YOUR TASK
Please retype the records below exactly, from the first line down to and including the line with "wsrs (fc : Byte)".

RECORDS FOR THE TASK

-- ==== Sys2Proof/Machine/Types.lean ====
section
/-! DEFINITION. The data types of the block: PDU values, result and operand bundles, phase registers, the records of the
pending map, the writer queue and the waiters, and the events of the agents' interleaving. Types only: every function on
them stands in a file of its own. -/

namespace Sys2Proof.Machine

/-- The fourteen PDU variant tags of R116, in index order (v = 0 to 13). -/
inductive Variant where
  | rbq | rbs | wsbq | wsbs | wmbq | wmbs | rrq | rrs | wsrq | wsrs | wmrq | wmrs | exc | raw
  deriving DecidableEq, Repr, Inhabited

/-- A PDU value (R19, R116): a tagged record. `raw` carries its "minimum 2 bytes" (R325) in its shape: the bytes are
`b0`, `b1` and then `rest`. The other range conditions are `PDU.valid`. -/
inductive PDU where
  | rbq (fc : Byte) (start count : U16)
  | rbs (fc : Byte) (bits : Bytes)
  | wsbq (fc : Byte) (start : U16) (value : Bool)
  | wsbs (fc : Byte) (start : U16) (value : Bool)
  | wmbq (fc : Byte) (start count : U16) (values : Bytes)
  | wmbs (fc : Byte) (start count : U16)
  | rrq (fc : Byte) (start count : U16)
  | rrs (fc : Byte) (values : Bytes)
  | wsrq (fc : Byte) (address : U16) (value : Bytes)
  | wsrs (fc : Byte) (address : U16) (value : Bytes)
  | wmrq (fc : Byte) (address count : U16) (values : Bytes)
  | wmrs (fc : Byte) (address count : U16)
  | exc (errorCode exceptionCode : Byte)
  | raw (b0 b1 : Byte) (rest : Bytes)
  deriving DecidableEq, Repr, Inhabited

/-- The status codes of R461, by name. -/
inductive Status where
  | ok | errValidation | errDecode | errIoWrite | errIoRead | errBadCrc | errAddrMismatch | errUnsupportedFc
  | errTimeout | errClosed | errIllegalOp | errIo
  deriving DecidableEq, Repr, Inhabited

/-- The detail codes of R462, by name. -/
inductive Detail where
  | none | fc | width | count | addr | len | errCode | exCode | frameLen | byteCount | coilValue | oddWords
  | noResponseShape | encoding | operand | csr | short | ioErr | deadline | closed
  deriving DecidableEq, Repr, Inhabited

/-- The result bundle of R113; a field a command does not name is absent (`Option.none`). `pdu` is of type "PDU | none"
in the spec, so that a present `none` (a broadcast, R362) is `some none` here. -/
structure Result where
  status : Status
  detail : Option Detail := Option.none
  value  : Option U32 := Option.none
  data   : Option Bytes := Option.none
  words  : Option (List U16) := Option.none
  bools  : Option (List Bool) := Option.none
  floats : Option (List U32) := Option.none
  pdu    : Option (Option PDU) := Option.none
  got    : Option U16 := Option.none
  want   : Option U16 := Option.none
  frame  : Option Bytes := Option.none
  deriving DecidableEq, Repr, Inhabited

/-- The operand bundle of R112. -/
structure Operands where
  n0    : U32 := 0
  n1    : U32 := 0
  n2    : U32 := 0
  data  : Bytes := []
  words : List U16 := []
  bools : List Bool := []
  pdu   : PDU := .raw 0 0 []
  pdu2  : PDU := .raw 0 0 []
  deriving DecidableEq, Repr, Inhabited

/-- The command port while a command is executed: the issuing host `h` of `HOST[h]` (R30), the operand bundle (R112) and
the environment's draw for the commands that draw their result (R375, R425). -/
structure Port where
  host : Nat := 0
  ops  : Operands := {}
  draw : Nat := 0
  deriving DecidableEq, Repr, Inhabited

/-- `rtu_phase` (R45). -/
inductive RtuPhase where
  | idle | send | hdr | len | body | closed
  deriving DecidableEq, Repr, Inhabited

/-- `tw_state` (R54). -/
inductive TwState where
  | run | stop
  deriving DecidableEq, Repr, Inhabited

/-- `tr_state` (R55). -/
inductive TrState where
  | rdHdr (buf : Bytes)
  | rdBody (tid : U16) (unit : Byte) (need : Nat) (buf : Bytes)
  | rdStop
  deriving DecidableEq, Repr, Inhabited

/-- The connection-fatal causes of R465, `tcp_fatal` (R58). -/
inductive FatalCause where
  | none | protocolId | unknownTid | unitMismatch | io | length
  deriving DecidableEq, Repr, Inhabited

/-- A waiter's `phase` (R56). -/
inductive WaitPhase where
  | check | alloc | reg | wait | done
  deriving DecidableEq, Repr, Inhabited

/-- A waiter slot `WAIT[c]` (R56). -/
structure Waiter where
  host   : Nat
  unit   : Byte
  req    : PDU
  tid    : U16
  t0     : Nat
  tmo    : U32
  signal : Option Result
  phase  : WaitPhase
  deriving DecidableEq, Repr, Inhabited

/-- A `Record` of the pending-request map (R52). -/
structure Pending where
  unit   : Byte
  req    : PDU
  waiter : Nat
  deriving DecidableEq, Repr, Inhabited

/-- A `QItem` of the writer queue (R53). -/
structure QItem where
  tid  : U16
  unit : Byte
  req  : PDU
  deriving DecidableEq, Repr, Inhabited

/-- The sticky set of model faults (R60), one field per bit of CSR 6 (R43). -/
structure FaultSet where
  rtuBusy      : Bool := false
  tidReuse     : Bool := false
  mbapOverflow : Bool := false
  fbOverflow   : Bool := false
  deriving DecidableEq, Repr, Inhabited

/-- The outcome of one stream write (R85, R88). -/
inductive WriteOutcome where
  | full | short | ioErr
  deriving DecidableEq, Repr, Inhabited

/-- One step of one agent (R30), with the environment's draws for it. The interleaving of the agents is a sequence of
these events; an event whose guard is false does not occur (R18). -/
inductive Event where
  /-- `HOST[h]` issues command word `w` with operand bundle `ops` (R110); `draw` is the choice of R375 and R425. -/
  | issue (h : Nat) (w : U32) (ops : Operands) (draw : Nat)
  /-- `HOST[h]` consumes its result (R61). -/
  | consume (h : Nat)
  /-- `RTU` send step (R362); `SerWrite` draws `k` and `ioerr` (R85). -/
  | rtuSend (k : Nat) (ioerr : Bool)
  /-- `RTU` read step (R366, R367, R370). -/
  | rtuRead
  /-- `RTU` sees a read error that the serial device signals (R368). -/
  | rtuReadError
  /-- `RTU` deadline expiry (R369). -/
  | rtuExpire
  /-- `TW` writer step (R412); `TcpWrite` draws `k` and `ioerr` (R88). -/
  | twWrite (k : Nat) (ioerr : Bool)
  /-- `TR` reads one byte: header step (R414, R415) or body step (R416). -/
  | trRead
  /-- `TR` sees the connection end or break from the peer's side (R418). -/
  | trIoError
  /-- `WAIT[c]` takes the step of its phase: closed check, allocation, registration or completion (R402, R404, R405, R406). -/
  | waiterRun (c : Nat)
  /-- `WAIT[c]` times out (R407). -/
  | waiterTimeout (c : Nat)
  /-- `ENV`: one millisecond passes (R59). -/
  | tick
  /-- `ENV`: the serial device appends a byte to `ser_in` (R87). -/
  | serArrive (b : Byte)
  /-- `ENV`: the stream peer appends a byte to `tcp_in` (R90). -/
  | tcpArrive (b : Byte)
  /-- The reset event (R500). -/
  | reset
  deriving DecidableEq, Repr, Inhabited

end Sys2Proof.Machine
end

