-- ==== Sys2Proof/Certificates/Slice0/Obligations.lean ====
section
/-! DEFINITION. The statements for the provers, from the numbered rules of the spec. `s.answer r` is `s` with `r` in the
result port of the issuing host and nothing else changed, so that an equation `exec i s = .next (s.answer r)` states a
result and its frame at once. -/

open Sys2Proof Sys2Proof.Machine

/-! ### Reset, steps, decoding -/

/-- R500: reset sets every state element to its value, and the reset event leads there in one step from every state (that the
inputs not yet happened are not undone, and that the command port returns to its default, is the model's choice, log entries
2 and 3). -/
def Obligations.ResetSetsEveryElement : Prop :=
  let s := State.reset
  s.crc = 0xFFFF ∧ s.fbBuf = [] ∧ s.cfgRtuReadTimeoutMs = 300 ∧ s.cfgTcpReqTimeoutMs = 500 ∧ s.rtuPhase = .idle ∧
  s.rtuHost = none ∧ s.rtuAddr = 0 ∧ s.rtuTx = [] ∧ s.rtuRx = [] ∧ s.rtuNeed = 0 ∧ s.rtuDeadline = 0 ∧
  s.serOut = [] ∧ s.serIn = [] ∧ s.serOpen = true ∧ s.tcpClosed = false ∧ s.tcpTid = 0 ∧ s.tcpMap = [] ∧
  s.tcpQueue = [] ∧ s.twState = .run ∧ s.trState = .rdHdr [] ∧ s.waiters = [] ∧ s.tcpOut = [] ∧ s.tcpIn = [] ∧
  s.tcpOpen = true ∧ s.tcpFatal = .none ∧ s.now = 0 ∧ s.faults = {} ∧ (∀ h, s.results.get h = none) ∧
  ∀ t : State, runEvent .reset t = .next { s with script := t.script, turn := t.turn }

/-- A step is the next event of the interleaving: the next input already decided, or, when none is left, whatever the free
schedule gives; an event whose guard is false changes nothing (R18, R30; that the schedule stands in the state, and that a
disabled event is a step without effect, is the model's choice, log entries 2 and 5). -/
def Obligations.StepTakesTheNextEvent : Prop :=
  ∀ s : State,
    (∀ e rest, s.script = e :: rest → step s = runEvent e { s with script := rest }) ∧
    (s.script = [] → step s = runEvent (Config.freeEvent s.turn) { s with turn := s.turn + 1 }) ∧
    ∀ e, Healthy s → eventEnabled e s = false → runEvent e s = .next s

/-- When the next event is a ready host's command word that decodes to `i`, the step is `exec i` with the port holding that
host, its operands and its draw (R110, R61, R119). -/
def Obligations.StepRunsTheDecodedCommand : Prop :=
  ∀ (s : State) (h : Nat) (w : U32) (ops : Operands) (draw : Nat) (rest : List Event) (i : Instr),
    s.script = .issue h w ops draw :: rest → Healthy s → hostReady h s = true → ops.valid = true →
    decodeCommand w = .ok i →
    step s = exec i { s with script := rest, port := ⟨h, ops, draw⟩ }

WRITTEN SOLUTION
-- ==== Sys2Proof/Machine/Types.lean ====
section
/-! DEFINITION. The data types of the block: PDU values, result and operand bundles, phase registers, the records of the
pending map, the writer queue and the waiters, and the events of the agents' interleaving. Types only: every function on
them stands in a file of its own. -/

namespace Sys2Proof.Machine

/-- The fourteen PDU variant tags of R116, in index order (v = 0 to 13). -/
inductive Variant where
  | rbq | rbs | wsbq | wsbs | wmbq | wmbs | rrq | rrs | wsrq | wsrs | wmrq | wmrs | exc | raw
  deriving DecidableEq, Repr, Inhabited

/-- A PDU value (R19, R116): a tagged record. `raw` carries its "minimum 2 bytes" (R325) in its shape: the bytes are
`b0`, `b1` and then `rest`. The other range conditions are `PDU.valid`. -/
inductive PDU where
  | rbq (fc : Byte) (start count : U16)
  | rbs (fc : Byte) (bits : Bytes)
  | wsbq (fc : Byte) (start : U16) (value : Bool)
  | wsbs (fc : Byte) (start : U16) (value : Bool)
  | wmbq (fc : Byte) (start count : U16) (values : Bytes)
  | wmbs (fc : Byte) (start count : U16)
  | rrq (fc : Byte) (start count : U16)
  | rrs (fc : Byte) (values : Bytes)
  | wsrq (fc : Byte) (address : U16) (value : Bytes)
  | wsrs (fc : Byte) (address : U16) (value : Bytes)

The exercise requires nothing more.